All those falls sound perfectly routine although your hesitation won't have helped. I reckon to fall off at least once on a mountain bike ride and 2-3 times on a night ride. In dozens and dozens of low-speed falls I have never hurt myself seriously though.


----------



## Friz (17 Sep 2012)

Anytime do serious offroad stuff I a.) Fall and b.) Spill blood. It's gonna happen. It keeps you on the edge and pleases the MTB Gods.


----------



## benb (17 Sep 2012)

I fall off all the time when MTB. Last time I skinned my elbow pretty badly. I've now bought some pads, and I think I'll also see if there is a training course I can do, as it's getting quite annoying.


----------



## Cubist (17 Sep 2012)

Your falls sound pretty routine. You have to learn to scrub speed off on the approach to loose stuff, but then let the bike roll its own way through, looking for braking opportunities as you can see them. Sometimes a wee bit of feathering to slow you down, but leave braking 'til you're on less loose stuff is the ideal. Big handfuls of front brake aren't helpful. 

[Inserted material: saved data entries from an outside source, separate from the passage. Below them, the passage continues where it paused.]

/-- Where a byte other than 0x00 comes before every look and no Word of memory is zero, no read is zero, and it stays so. -/
theorem steady_read (s : State) (b : Byte) (hb : zext8 b ≠ 0x0000#16) (hm : ∀ a, s.peek a ≠ 0x0000#16) (hk : s.kq = [])
    (ha : s.arrivals = steady b) (a : Word) : (memRead s a).1 ≠ 0x0000#16 ∧ (∀ d, (memRead s a).2.peek d ≠ 0x0000#16) ∧
      (memRead s a).2.kq = [] ∧ (memRead s a).2.arrivals = steady b := by
  by_cases hc : a = s.cfg.kbsr
  · subst hc
    obtain ⟨h1, h2, h3, h4⟩ := full_read s b [] hb hm (by simp [hostTurn, nextBatch, ha, hk, steady])
    exact ⟨h1, h2, h3, h4.trans (by simp [hostTurn, nextBatch, ha, steady])⟩
  · rw [memRead_other s a hc]
    exact ⟨hm a, hm, hk, ha⟩

/-- There a string scan never ends. -/
theorem steady_endless (bytes : Word → List Byte) (b : Byte) (hb : zext8 b ≠ 0x0000#16) (n : Nat) (a : Word) (s t : State)
    (h : StringLoop bytes n a s t) : (∀ d, s.peek d ≠ 0x0000#16) → s.kq = [] → s.arrivals = steady b → False := by
  induction h with
  | exit a s e => intro hm hk ha; exact (steady_read s b hb hm hk ha a).1 e
  | again n a s t e rest ih =>
    intro hm hk ha
    obtain ⟨-, h2, h3, h4⟩ := steady_read s b hb hm hk ha a
    exact ih (by simpa using h2) (by simpa using h3) (by simpa using h4)

/-- PutsAndPutspRunTheirLoops at the end of the range of its lap clause: 65536 reads of memory full of the Word 0x0001. -/
theorem test_witness_longest_lap :
    ∃ s t, s.run = .running ∧ StringLoop (fun w => [w.extractLsb' 0 8]) 65536 (s.reg 0#3) (link s) t := by
  obtain ⟨t, h⟩ := filled_loop (fun w => [w.extractLsb' 0 8]) (List.replicate 65536 0x0001#16) List.length_replicate
    (fun w hw => by rw [List.eq_of_mem_replicate hw]; decide)
  exact ⟨_, t, rfl, h⟩

/-- PutsAndPutspRunTheirLoops past it: 65537 reads, the first of them at KBSR with a byte pending. -/
theorem test_witness_second_lap :
    ∃ s t, s.run = .running ∧ StringLoop (fun w => [w.extractLsb' 0 8]) 65537 (s.reg 0#3) (link s) t := by
  have hm := filled_full (List.replicate 65536 0x0001#16) List.length_replicate
    (fun w hw => by rw [List.eq_of_mem_replicate hw]; decide)
    0xFE00#16 [0x41#8] .silent
  obtain ⟨t, h⟩ := long_loop (fun w => [w.extractLsb' 0 8]) _ 0x41#8 (by decide) hm rfl rfl
  exact ⟨filled (List.replicate 65536 0x0001#16) 0xFE00#16 [0x41#8] .silent, t, rfl, h⟩

/-- AStringWithoutAZeroWordNeverEnds, both clauses: memory full of the Word 0x0001 and a host that always has a byte to deliver. -/
theorem test_witness_endless_string :
    ∃ s : State, s.run = .running ∧ (∀ n t, ¬ StringLoop (fun w => [w.extractLsb' 0 8]) n (s.reg 0#3) (link s) t) ∧
      ∀ n t, ¬ StringLoop (fun w => if w.extractLsb' 8 8 ≠ 0x00#8 then [w.extractLsb' 0 8, w.extractLsb' 8 8] else [w.extractLsb' 0 8])
        n (s.reg 0#3) (link s) t := by
  have hm := filled_full (List.replicate 65536 0x0001#16) List.length_replicate
    (fun w hw => by rw [List.eq_of_mem_replicate hw]; decide)
    0x0000#16 [] (steady 0x41#8)
  exact ⟨_, rfl, fun n t h => steady_endless _ 0x41#8 (by decide) n _ _ t h hm rfl rfl,
    fun n t h => steady_endless _ 0x41#8 (by decide) n _ _ t h hm rfl rfl⟩

/-- StringRoutinesWriteTheStringAndStop: the string "Hi". -/
theorem test_witness_strings :
    [0x0048#16, 0x0069#16].length < 65536 ∧ (∀ w ∈ [0x0048#16, 0x0069#16], w ≠ 0x0000#16) ∧
      StringAt ([0x0048#16, 0x0069#16] ++ [0x0000#16]) ((busyDesk 0xF022#16).reg 0#3) (busyDesk 0xF022#16) := by
  refine ⟨by decide, ?_, ?_⟩
  · intro w hw
    simp only [List.mem_cons, List.not_mem_nil, or_false] at hw
    rcases hw with rfl | rfl <;> decide
  · simp only [List.cons_append, List.nil_append, StringAt, and_true]
    decide +kernel

/-- AnUndefinedVectorIsFatalAfterTheLink: both ends of the vectors and both sides of the six. -/
theorem test_witness_undefined_vector :
    ([0x00#8, 0x1F#8, 0x26#8, 0xFF#8] : List (BitVec 8)).all (fun v => decide (v ∉ State.reset.cfg.vectors)) = true := by decide

/-- FetchReadsAtPcAndAdvances and AStoreToTheNextInstructionIsFetched: a pc next to KBSR, and the last address. -/
theorem test_witness_fetch :
    (State.reset.setPc 0xFDFF#16).pc ≠ State.reset.cfg.kbsr ∧ (State.reset.setPc 0xFFFF#16).pc ≠ State.reset.cfg.kbsr := by decide

/-- AStepRunsTheDecodedInstruction: an ADD, which ends in RUNNING. -/
theorem test_witness_step :
    let s := vec0 0x1042#16 []
    s.run = .running ∧ s.busy = .idle ∧ decode s.cfg (fetch s).1 = .addReg 0#3 1#3 2#3 ∧
      (done (.addReg 0#3 1#3 2#3) (fetch s).2).run ≠ .fatal := by decide

/-- AStepRunsTheDecodedInstruction: a reserved opcode, which ends in FATAL. -/
theorem test_witness_step_fatal :
    let s := vec0 0xD000#16 []
    s.run = .running ∧ s.busy = .idle ∧ decode s.cfg (fetch s).1 = .rsv1101 0x000#12 ∧
      (done (.rsv1101 0x000#12) (fetch s).2).run = .fatal := by decide

/-- NoStepLeavesHaltedOrFatal. -/
theorem test_witness_ended :
    (State.reset.setRun .halted).run = .halted ∧ (raiseFatal .decodeError 0x8000#16 State.reset).run = .fatal := by decide

/-- AFatalInstructionEndsTheRunWithItsReport: both conditions. -/
theorem test_witness_fatal :
    (vec0 0xF0FF#16 []).run = .running ∧ (vec0 0xF0FF#16 []).busy = .idle ∧
      fatalOf (decode (vec0 0xF0FF#16 []).cfg (fetch (vec0 0xF0FF#16 [])).1) = some { cond := .unknownTrapVector, word := 0xF0FF#16 } ∧
      fatalOf (decode (vec0 0xDFFF#16 []).cfg (fetch (vec0 0xDFFF#16 [])).1) = some { cond := .decodeError, word := 0xDFFF#16 } := by decide

/-- OnlyTheTwoFatalConditionsStopARunningCore: a step of each kind stops. -/
theorem test_witness_stops :
    (vec0 0x8000#16 []).run = .running ∧ (aborted (vec0 0x8000#16 [])).isSome = true ∧ (vec0 0xF026#16 []).run = .running ∧
      (aborted (vec0 0xF026#16 [])).isSome = true := by decide

/-- RunLeavesRunningOnlyByHaltOrAFatalCondition: HALT, a fatal instruction and another one, each from RUNNING. -/
theorem test_witness_run_transitions :
    State.reset.run = .running ∧ ([.halt, .trap 0x0#4 0x26#8, .rsv1000 0x000#12, .lea 0#3 0#9] : List Instr).map
      (fun i => (Instr.wf State.reset.cfg i, (done i State.reset).run)) = [(true, .halted), (true, .fatal), (true, .fatal), (true, .running)] := by decide

/-- EveryCreatedMachineMeetsTheInvariant and ResetGivesTheStateOfTheTable: an image that ends at the last address. -/
theorem test_witness_created :
    (createMachine defaultConfig (Vector.replicate 8 0xABCD#16) 0xFFFF#16 [0xF025#16] [0x41#8] (steady 0x42#8)).isOk = true := by decide

/-- ResetGivesTheStateOfTheTable, the refusals: an image one Word too long, and parameters that break R7. -/
theorem test_witness_created_refused :
    65536 < (0xFFFF#16 : Word).toNat + [0xF025#16, 0xF025#16].length ∧ Config.wf { defaultConfig with kbdr := 0xFE00#16 } = false := by decide

/-- EveryStepKeepsTheInvariant: the reset state meets it and steps. -/
theorem test_witness_step_inv :
    State.reset.Inv ∧ (stepped State.reset).isSome = true := ⟨⟨by decide, by decide, by decide, by decide, by decide, by decide⟩, by decide⟩

/-- FlagsFollowTheDestinationAndNothingElse: a kept COND, a written one, and a wait. -/
theorem test_witness_flags :
    flagDest (.jsr 0#11) = none ∧ flagDest (.lea 1#3 0#9) = some 1#3 ∧ flagDest .getc = some 0#3 ∧ (done .getc State.reset).busy = .getc ∧
      ([.jsr 0#11, .lea 1#3 0#9, .getc] : List Instr).all (Instr.wf State.reset.cfg) = true := by decide

/-- OnlyStoresChangeMemory: a step that changes a Word away from the device addresses. -/
theorem test_witness_stores :
    (stored 0x3002#16 (vec0 0x3601#16 [(3#3, 0xCAFE#16)])).map (fun r => r.1) = some 0xCAFE#16 ∧ (vec0 0x3601#16 [(3#3, 0xCAFE#16)]).peek 0x3002#16 ≠ 0xCAFE#16 ∧
      0x3002#16 ≠ (vec0 0x3601#16 []).cfg.kbsr ∧ 0x3002#16 ≠ (vec0 0x3601#16 []).cfg.kbdr := by decide

/-- InputBytesAreConsumedOnceAndInOrder and OutputBytesAreNeverTakenBack: a step that consumes a byte, with the output flushed. -/
theorem test_witness_streams :
    (stepped (busyDesk 0xF023#16)).map (fun t => t.kq) = some [0x62#8] ∧ (busyDesk 0xF023#16).flushed ≤ (busyDesk 0xF023#16).outq.length := by decide

/-- RoutinesTouchOnlyTheirOwnState: the six routines and an undefined vector. -/
theorem test_witness_routines :
    ([.getc, .out, .puts, .inp, .putsp, .halt] : List Instr).all (fun i => Instr.wf State.reset.cfg i && isRoutine i) = true ∧
      Instr.wf State.reset.cfg (.trap 0x0#4 0x26#8) = true := by decide

/-- RoutinesDoNotReadR1ToR6: both ends of R1 to R6. -/
theorem test_witness_routine_registers :
    isRoutine .puts = true ∧ (1#3 : Reg) ≠ 0#3 ∧ (1#3 : Reg) ≠ 7#3 ∧ (6#3 : Reg) ≠ 0#3 ∧ (6#3 : Reg) ≠ 7#3 ∧
      (State.reset.setBusy .getc).busy ≠ .idle ∧ (stepped (State.reset.setBusy .getc)).isSome = true := by decide

/-- ZeroedMemoryRunsNoOperationsForEver: the reset state. -/
theorem test_witness_zeroed :
    State.reset.run = .running ∧ State.reset.busy = .idle ∧ (∀ a, State.reset.peek a = 0x0000#16) ∧ State.reset.kq = [] ∧
      ∀ n, upcoming n State.reset.arrivals = [] := by
  refine ⟨rfl, rfl, fun _ => rfl, rfl, fun n => ?_⟩
  induction n with
  | zero => rfl
  | succ n ih => exact ih

end Sys2Proof.Machine.Slice0
end

section
/-! PROOFS. Sign extension as a signed value: `00_scope.md` R10. -/

namespace Sys2Proof.Machine

/-- R10, for every field no wider than a Word. -/
@[simp] theorem toInt_sext {n : Nat} (hn : n ≤ 16) (v : BitVec n) : (sext v).toInt = v.toInt :=
  BitVec.toInt_signExtend_of_le hn

/-- Settles O6: each of the four field widths is at most the 16 bits of a Word. -/
theorem signExtensionKeepsTheSignedValue : Obligations.SignExtensionKeepsTheSignedValue :=
  ⟨toInt_sext (by decide), toInt_sext (by decide), toInt_sext (by decide), toInt_sext (by decide)⟩

end Sys2Proof.Machine
end

section
/-! PROOFS. The two access primitives (R51): what a store leaves unchanged and what a read after it returns (R56), and the
status read that finds no input (R54). -/

namespace Sys2Proof.Machine

/-! What a store and a read keep. -/

theorem memWrite_keepsRegs (s : State) (a v : Word) : KeepsRegsBut [] s (memWrite a v s) := fun q _ => poke_reg s a v q

theorem memWrite_keepsInput (s : State) (a v : Word) : KeepsInput s (memWrite a v s) :=
  ⟨poke_kq s a v, poke_arrivals s a v⟩

theorem memWrite_keepsOutput (s : State) (a v : Word) : KeepsOutput s (memWrite a v s) :=
  ⟨poke_outq s a v, poke_flushed s a v⟩

theorem memWrite_keepsControl (s : State) (a v : Word) : KeepsControl s (memWrite a v s) :=
  ⟨poke_run s a v, poke_report s a v, poke_busy s a v, poke_cfg s a v⟩

theorem memRead_keepsRegs (s : State) (a : Word) : KeepsRegsBut [] s (memRead s a).2 := fun q _ => memRead_reg s a q

theorem memRead_keepsOutput (s : State) (a : Word) : KeepsOutput s (memRead s a).2 :=
  ⟨memRead_outq s a, memRead_flushed s a⟩

theorem memRead_keepsControl (s : State) (a : Word) : KeepsControl s (memRead s a).2 :=
  ⟨memRead_run s a, memRead_report s a, memRead_busy s a, memRead_cfg s a⟩

/-! A read after a store. -/

theorem memRead_memWrite_of_ne_kbsr (s : State) (a v : Word) (h : a ≠ s.cfg.kbsr) : (memRead (memWrite a v s) a).1 = v := by
  rw [memRead_other _ _ (show a ≠ (memWrite a v s).cfg.kbsr from h)]
  exact peek_poke_same s a v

What sort of fork is it? It sounds like it isn't set up as it should be, and if it isn't holding its line well it's either got the rebound setting too fast, or has lost it's main spring ability.


----------



## billflat12 (17 Sep 2012)

There,s lots of truth in the saying "if you think your gonna crash you will", quite simple really because you need to stay focused and relaxed over rough ground, above all keep you eyes peeled on the trail ahead and be ready to react in good time, ( this is also where bike handling skills come in ), another one is "if you never crash your not trying hard enough" check out the Pro,s on you tube for some good handling tips,
What spec bike do you use ( just because its sold as a mountain bike don,t necessarily mean it,s designed for the job in hand). you tube also has some good tutorials on fork setup which are worth watching, above all don,t let a few spills put you off and try to stay within your comfort zone until your confidence improves.


----------



## GrumpyGregry (18 Sep 2012)

Falling off is utterly unremarkable. Only crashing is noteworthy. Seriously though the odd off is normal and part of the learning process. "Heavy feet, light/soft hands, brake before and after but not during and Greg, for frick's sake keep your frickin' hand off that frickin' front brake lever or I'm gonna tape your frickin' fingers to the bar" are what I heard shouted at me when I got myself some coaching after I lost my bottle post crash.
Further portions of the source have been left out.